Restrict the output to the lines below starting at the one that contains "-- ==== Sys2Proof/Machine/Arr.lean" and ending at the one that contains "def Arr.get (x", and restate them word for word, both ends included.

--- The data ---

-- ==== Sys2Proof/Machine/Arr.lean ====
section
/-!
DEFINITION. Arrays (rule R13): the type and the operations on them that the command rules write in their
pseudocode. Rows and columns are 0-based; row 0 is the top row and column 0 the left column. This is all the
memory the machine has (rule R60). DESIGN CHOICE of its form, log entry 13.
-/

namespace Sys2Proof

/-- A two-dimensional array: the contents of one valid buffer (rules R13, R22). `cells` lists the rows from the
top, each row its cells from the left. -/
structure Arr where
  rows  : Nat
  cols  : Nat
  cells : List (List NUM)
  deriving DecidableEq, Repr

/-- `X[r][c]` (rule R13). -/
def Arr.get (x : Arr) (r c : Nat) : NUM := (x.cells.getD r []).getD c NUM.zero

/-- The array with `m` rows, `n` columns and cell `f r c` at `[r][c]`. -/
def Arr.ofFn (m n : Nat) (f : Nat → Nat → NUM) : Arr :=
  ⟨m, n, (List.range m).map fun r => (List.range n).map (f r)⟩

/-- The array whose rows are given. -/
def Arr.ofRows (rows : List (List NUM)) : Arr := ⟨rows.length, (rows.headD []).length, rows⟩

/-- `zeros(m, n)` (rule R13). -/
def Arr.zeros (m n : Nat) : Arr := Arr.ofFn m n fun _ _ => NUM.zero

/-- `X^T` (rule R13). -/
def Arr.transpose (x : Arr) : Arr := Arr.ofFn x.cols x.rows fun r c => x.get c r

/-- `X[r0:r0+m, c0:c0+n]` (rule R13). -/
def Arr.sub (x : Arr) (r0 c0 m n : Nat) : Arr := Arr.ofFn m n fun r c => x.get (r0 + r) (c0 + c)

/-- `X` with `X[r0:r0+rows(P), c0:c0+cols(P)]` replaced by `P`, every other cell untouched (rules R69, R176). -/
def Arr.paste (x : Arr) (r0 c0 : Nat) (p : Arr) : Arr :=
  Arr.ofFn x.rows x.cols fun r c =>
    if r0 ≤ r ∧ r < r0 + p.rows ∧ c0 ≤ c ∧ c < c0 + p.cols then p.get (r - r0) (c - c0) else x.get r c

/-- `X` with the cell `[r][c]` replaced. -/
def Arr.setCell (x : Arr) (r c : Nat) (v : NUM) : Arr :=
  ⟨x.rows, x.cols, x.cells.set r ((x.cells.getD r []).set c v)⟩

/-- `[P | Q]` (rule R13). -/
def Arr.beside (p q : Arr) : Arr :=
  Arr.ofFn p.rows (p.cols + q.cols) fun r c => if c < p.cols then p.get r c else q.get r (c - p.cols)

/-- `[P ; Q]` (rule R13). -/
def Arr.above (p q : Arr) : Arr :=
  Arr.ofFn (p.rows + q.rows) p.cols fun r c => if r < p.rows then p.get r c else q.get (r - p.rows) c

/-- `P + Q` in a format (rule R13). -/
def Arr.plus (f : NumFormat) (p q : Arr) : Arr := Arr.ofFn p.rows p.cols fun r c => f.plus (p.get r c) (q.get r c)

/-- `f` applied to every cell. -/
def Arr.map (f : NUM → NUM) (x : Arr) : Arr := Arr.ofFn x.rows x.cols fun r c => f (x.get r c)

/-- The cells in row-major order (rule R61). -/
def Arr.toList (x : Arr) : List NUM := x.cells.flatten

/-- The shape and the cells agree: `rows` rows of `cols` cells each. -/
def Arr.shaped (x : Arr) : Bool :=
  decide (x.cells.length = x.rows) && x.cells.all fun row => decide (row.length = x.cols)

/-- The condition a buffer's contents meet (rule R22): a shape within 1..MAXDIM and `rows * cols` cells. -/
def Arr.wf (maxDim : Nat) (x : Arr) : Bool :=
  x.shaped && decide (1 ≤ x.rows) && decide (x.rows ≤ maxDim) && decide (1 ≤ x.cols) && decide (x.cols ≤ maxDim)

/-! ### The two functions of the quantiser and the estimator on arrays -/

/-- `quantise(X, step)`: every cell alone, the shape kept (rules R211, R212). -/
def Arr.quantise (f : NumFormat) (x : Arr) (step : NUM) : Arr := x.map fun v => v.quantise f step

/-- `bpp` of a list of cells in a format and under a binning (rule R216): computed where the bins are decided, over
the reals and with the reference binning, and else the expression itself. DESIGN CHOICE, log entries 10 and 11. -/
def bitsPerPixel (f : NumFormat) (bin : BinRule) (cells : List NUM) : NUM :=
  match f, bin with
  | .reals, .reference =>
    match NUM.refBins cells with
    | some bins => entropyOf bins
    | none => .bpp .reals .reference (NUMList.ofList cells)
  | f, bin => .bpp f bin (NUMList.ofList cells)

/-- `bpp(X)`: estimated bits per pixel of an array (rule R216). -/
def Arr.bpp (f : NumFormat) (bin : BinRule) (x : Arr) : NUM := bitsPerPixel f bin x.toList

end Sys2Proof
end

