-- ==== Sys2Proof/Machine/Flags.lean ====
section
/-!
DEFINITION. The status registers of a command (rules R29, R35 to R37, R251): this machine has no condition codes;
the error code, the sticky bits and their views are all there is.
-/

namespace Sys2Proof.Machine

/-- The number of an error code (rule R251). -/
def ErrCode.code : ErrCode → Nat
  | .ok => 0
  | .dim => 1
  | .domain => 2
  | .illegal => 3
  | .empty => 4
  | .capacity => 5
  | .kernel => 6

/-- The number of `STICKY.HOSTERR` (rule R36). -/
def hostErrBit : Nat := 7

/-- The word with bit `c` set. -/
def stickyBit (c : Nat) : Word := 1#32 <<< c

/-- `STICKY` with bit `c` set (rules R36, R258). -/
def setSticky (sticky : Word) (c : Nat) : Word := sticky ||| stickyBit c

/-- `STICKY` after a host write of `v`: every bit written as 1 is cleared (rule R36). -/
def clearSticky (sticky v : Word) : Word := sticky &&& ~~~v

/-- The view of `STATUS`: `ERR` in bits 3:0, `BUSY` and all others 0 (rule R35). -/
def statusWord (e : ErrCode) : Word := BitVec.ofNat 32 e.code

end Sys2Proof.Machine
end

---
--- The data ---

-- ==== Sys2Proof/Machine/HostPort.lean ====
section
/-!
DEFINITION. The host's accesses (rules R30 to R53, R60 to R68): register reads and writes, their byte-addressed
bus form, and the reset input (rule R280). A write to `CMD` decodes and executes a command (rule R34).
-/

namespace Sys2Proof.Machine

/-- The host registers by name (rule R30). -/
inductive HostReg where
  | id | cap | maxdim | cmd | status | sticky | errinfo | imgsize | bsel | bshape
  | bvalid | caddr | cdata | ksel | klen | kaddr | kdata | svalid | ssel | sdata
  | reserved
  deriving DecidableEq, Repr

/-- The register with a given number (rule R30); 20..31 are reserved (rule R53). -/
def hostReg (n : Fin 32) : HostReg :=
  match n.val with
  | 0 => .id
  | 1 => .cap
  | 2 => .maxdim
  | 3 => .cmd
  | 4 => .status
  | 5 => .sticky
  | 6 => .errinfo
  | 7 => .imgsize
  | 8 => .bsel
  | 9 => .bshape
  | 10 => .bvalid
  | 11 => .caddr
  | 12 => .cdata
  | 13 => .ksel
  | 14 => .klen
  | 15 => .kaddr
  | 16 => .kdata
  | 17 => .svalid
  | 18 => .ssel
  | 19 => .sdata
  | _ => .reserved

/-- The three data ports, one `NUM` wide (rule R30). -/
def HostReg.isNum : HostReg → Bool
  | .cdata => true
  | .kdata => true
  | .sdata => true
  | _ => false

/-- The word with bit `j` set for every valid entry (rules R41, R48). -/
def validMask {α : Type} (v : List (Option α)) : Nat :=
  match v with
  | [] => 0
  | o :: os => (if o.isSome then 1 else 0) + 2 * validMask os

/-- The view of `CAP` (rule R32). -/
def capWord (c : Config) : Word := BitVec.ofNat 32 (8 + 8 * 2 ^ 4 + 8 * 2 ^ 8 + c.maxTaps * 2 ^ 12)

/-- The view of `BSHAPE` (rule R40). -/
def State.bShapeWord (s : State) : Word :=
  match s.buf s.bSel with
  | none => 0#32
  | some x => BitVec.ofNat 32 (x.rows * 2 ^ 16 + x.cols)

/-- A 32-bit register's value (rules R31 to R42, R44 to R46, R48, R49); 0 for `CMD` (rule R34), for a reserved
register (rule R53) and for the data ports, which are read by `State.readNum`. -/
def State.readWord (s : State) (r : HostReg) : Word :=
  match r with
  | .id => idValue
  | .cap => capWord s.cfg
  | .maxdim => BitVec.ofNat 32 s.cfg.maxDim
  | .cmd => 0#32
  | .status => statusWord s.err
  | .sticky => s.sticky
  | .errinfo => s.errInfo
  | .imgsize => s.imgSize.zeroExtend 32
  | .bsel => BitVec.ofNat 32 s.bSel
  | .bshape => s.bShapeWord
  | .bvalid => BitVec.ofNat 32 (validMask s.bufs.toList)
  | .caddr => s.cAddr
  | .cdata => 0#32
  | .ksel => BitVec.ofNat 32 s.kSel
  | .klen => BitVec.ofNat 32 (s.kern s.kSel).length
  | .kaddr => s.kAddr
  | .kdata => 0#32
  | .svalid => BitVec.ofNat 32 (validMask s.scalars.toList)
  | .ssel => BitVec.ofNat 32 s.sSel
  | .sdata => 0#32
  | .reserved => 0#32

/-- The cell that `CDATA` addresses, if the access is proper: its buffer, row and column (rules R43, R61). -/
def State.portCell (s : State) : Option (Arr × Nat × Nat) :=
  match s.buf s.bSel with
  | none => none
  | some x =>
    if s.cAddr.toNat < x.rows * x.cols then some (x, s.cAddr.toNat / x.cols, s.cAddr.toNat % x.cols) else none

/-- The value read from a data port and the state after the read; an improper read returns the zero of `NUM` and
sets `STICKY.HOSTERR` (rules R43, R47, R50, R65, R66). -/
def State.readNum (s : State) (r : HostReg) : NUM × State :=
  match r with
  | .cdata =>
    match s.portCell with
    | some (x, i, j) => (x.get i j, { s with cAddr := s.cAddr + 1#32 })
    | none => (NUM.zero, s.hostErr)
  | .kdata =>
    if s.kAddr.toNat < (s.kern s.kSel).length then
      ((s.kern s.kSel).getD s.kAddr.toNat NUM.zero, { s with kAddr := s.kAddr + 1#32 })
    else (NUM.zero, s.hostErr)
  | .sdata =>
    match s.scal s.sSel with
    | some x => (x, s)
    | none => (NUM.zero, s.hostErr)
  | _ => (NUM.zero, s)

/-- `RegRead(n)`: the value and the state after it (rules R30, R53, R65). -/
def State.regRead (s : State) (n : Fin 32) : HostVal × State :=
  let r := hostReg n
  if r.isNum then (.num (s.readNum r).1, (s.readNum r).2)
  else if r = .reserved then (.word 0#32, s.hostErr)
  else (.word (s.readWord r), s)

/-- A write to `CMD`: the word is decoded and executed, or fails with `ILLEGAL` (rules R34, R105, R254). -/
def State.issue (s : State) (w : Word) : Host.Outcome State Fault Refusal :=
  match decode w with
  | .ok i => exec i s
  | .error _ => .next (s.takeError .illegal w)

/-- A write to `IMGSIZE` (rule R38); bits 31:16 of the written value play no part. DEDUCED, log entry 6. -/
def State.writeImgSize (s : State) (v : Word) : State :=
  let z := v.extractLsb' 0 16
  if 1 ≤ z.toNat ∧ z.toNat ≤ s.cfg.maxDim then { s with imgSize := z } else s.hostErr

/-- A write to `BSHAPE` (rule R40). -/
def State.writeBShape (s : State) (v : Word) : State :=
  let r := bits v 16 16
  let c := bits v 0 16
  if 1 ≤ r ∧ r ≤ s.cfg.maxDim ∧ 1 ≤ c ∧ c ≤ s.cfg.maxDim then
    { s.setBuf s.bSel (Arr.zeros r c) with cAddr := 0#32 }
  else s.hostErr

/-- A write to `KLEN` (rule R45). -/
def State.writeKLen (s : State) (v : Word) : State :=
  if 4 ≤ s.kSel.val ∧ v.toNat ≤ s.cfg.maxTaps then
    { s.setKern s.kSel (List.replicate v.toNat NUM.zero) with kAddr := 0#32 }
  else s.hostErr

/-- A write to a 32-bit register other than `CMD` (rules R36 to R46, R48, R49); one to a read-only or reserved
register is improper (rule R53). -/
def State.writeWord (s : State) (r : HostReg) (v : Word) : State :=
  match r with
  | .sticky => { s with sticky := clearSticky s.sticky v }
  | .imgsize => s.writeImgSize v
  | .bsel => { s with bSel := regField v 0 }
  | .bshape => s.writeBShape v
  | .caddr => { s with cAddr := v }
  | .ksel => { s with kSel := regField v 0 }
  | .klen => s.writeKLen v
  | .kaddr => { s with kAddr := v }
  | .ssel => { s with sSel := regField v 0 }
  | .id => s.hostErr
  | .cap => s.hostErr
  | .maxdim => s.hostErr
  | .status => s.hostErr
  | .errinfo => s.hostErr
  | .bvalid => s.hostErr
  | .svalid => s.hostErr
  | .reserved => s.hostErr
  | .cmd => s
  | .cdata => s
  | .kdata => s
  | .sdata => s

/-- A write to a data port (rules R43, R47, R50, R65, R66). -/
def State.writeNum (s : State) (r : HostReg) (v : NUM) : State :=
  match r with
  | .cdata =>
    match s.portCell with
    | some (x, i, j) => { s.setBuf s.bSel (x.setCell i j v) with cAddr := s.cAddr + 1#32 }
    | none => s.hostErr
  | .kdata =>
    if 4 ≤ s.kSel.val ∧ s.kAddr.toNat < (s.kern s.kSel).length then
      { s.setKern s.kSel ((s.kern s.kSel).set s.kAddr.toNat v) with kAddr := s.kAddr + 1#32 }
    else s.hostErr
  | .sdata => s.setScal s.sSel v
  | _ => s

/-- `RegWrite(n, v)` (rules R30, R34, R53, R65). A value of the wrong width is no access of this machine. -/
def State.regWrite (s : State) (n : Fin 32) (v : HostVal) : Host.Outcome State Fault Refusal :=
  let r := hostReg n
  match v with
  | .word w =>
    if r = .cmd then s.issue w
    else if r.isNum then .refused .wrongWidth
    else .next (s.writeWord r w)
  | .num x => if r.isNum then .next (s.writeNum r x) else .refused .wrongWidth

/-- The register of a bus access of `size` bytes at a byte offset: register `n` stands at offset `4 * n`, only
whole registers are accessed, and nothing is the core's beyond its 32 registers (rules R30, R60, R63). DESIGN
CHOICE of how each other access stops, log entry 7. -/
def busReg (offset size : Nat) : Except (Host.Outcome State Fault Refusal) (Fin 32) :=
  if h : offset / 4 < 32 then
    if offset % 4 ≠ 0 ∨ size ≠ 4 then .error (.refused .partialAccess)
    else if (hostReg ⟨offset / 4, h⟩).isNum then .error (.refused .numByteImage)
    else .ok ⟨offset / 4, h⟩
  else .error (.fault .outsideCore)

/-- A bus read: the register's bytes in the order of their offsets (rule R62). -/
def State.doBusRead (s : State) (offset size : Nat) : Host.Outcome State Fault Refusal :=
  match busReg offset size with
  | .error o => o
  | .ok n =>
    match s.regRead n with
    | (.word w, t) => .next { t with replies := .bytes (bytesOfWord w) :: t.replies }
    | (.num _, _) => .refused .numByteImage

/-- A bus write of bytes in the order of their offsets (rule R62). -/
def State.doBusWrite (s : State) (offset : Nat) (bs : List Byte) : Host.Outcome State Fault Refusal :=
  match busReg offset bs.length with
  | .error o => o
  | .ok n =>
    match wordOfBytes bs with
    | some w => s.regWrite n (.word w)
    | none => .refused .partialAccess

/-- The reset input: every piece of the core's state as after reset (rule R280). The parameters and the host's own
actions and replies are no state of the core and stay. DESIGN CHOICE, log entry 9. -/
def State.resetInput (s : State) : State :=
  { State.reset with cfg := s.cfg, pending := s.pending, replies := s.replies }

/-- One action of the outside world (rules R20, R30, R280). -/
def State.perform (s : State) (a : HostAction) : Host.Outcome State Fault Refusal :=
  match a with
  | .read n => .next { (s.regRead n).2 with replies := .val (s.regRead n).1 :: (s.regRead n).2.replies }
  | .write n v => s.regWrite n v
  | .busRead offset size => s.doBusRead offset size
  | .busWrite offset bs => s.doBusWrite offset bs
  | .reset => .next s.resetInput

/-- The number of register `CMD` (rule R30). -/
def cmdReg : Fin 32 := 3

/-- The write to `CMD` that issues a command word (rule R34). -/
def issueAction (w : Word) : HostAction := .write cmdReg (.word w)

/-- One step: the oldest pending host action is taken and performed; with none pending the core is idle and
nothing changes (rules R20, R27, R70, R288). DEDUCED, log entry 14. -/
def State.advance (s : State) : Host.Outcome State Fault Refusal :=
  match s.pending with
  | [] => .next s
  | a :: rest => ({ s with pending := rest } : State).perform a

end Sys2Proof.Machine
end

---

-- Task response --
-- ==== Sys2Proof/Machine/Arr.lean ====
section
/-!
DEFINITION. Arrays (rule R13): the type and the operations on them that the command rules write in their
pseudocode. Rows and columns are 0-based; row 0 is the top row and column 0 the left column. This is all the
memory the machine has (rule R60). DESIGN CHOICE of its form, log entry 13.
-/

namespace Sys2Proof

/-- A two-dimensional array: the contents of one valid buffer (rules R13, R22). `cells` lists the rows from the
top, each row its cells from the left. -/
structure Arr where
  rows  : Nat
  cols  : Nat
  cells : List (List NUM)
  deriving DecidableEq, Repr

/-- `X[r][c]` (rule R13). -/
def Arr.get (x : Arr) (r c : Nat) : NUM := (x.cells.getD r []).getD c NUM.zero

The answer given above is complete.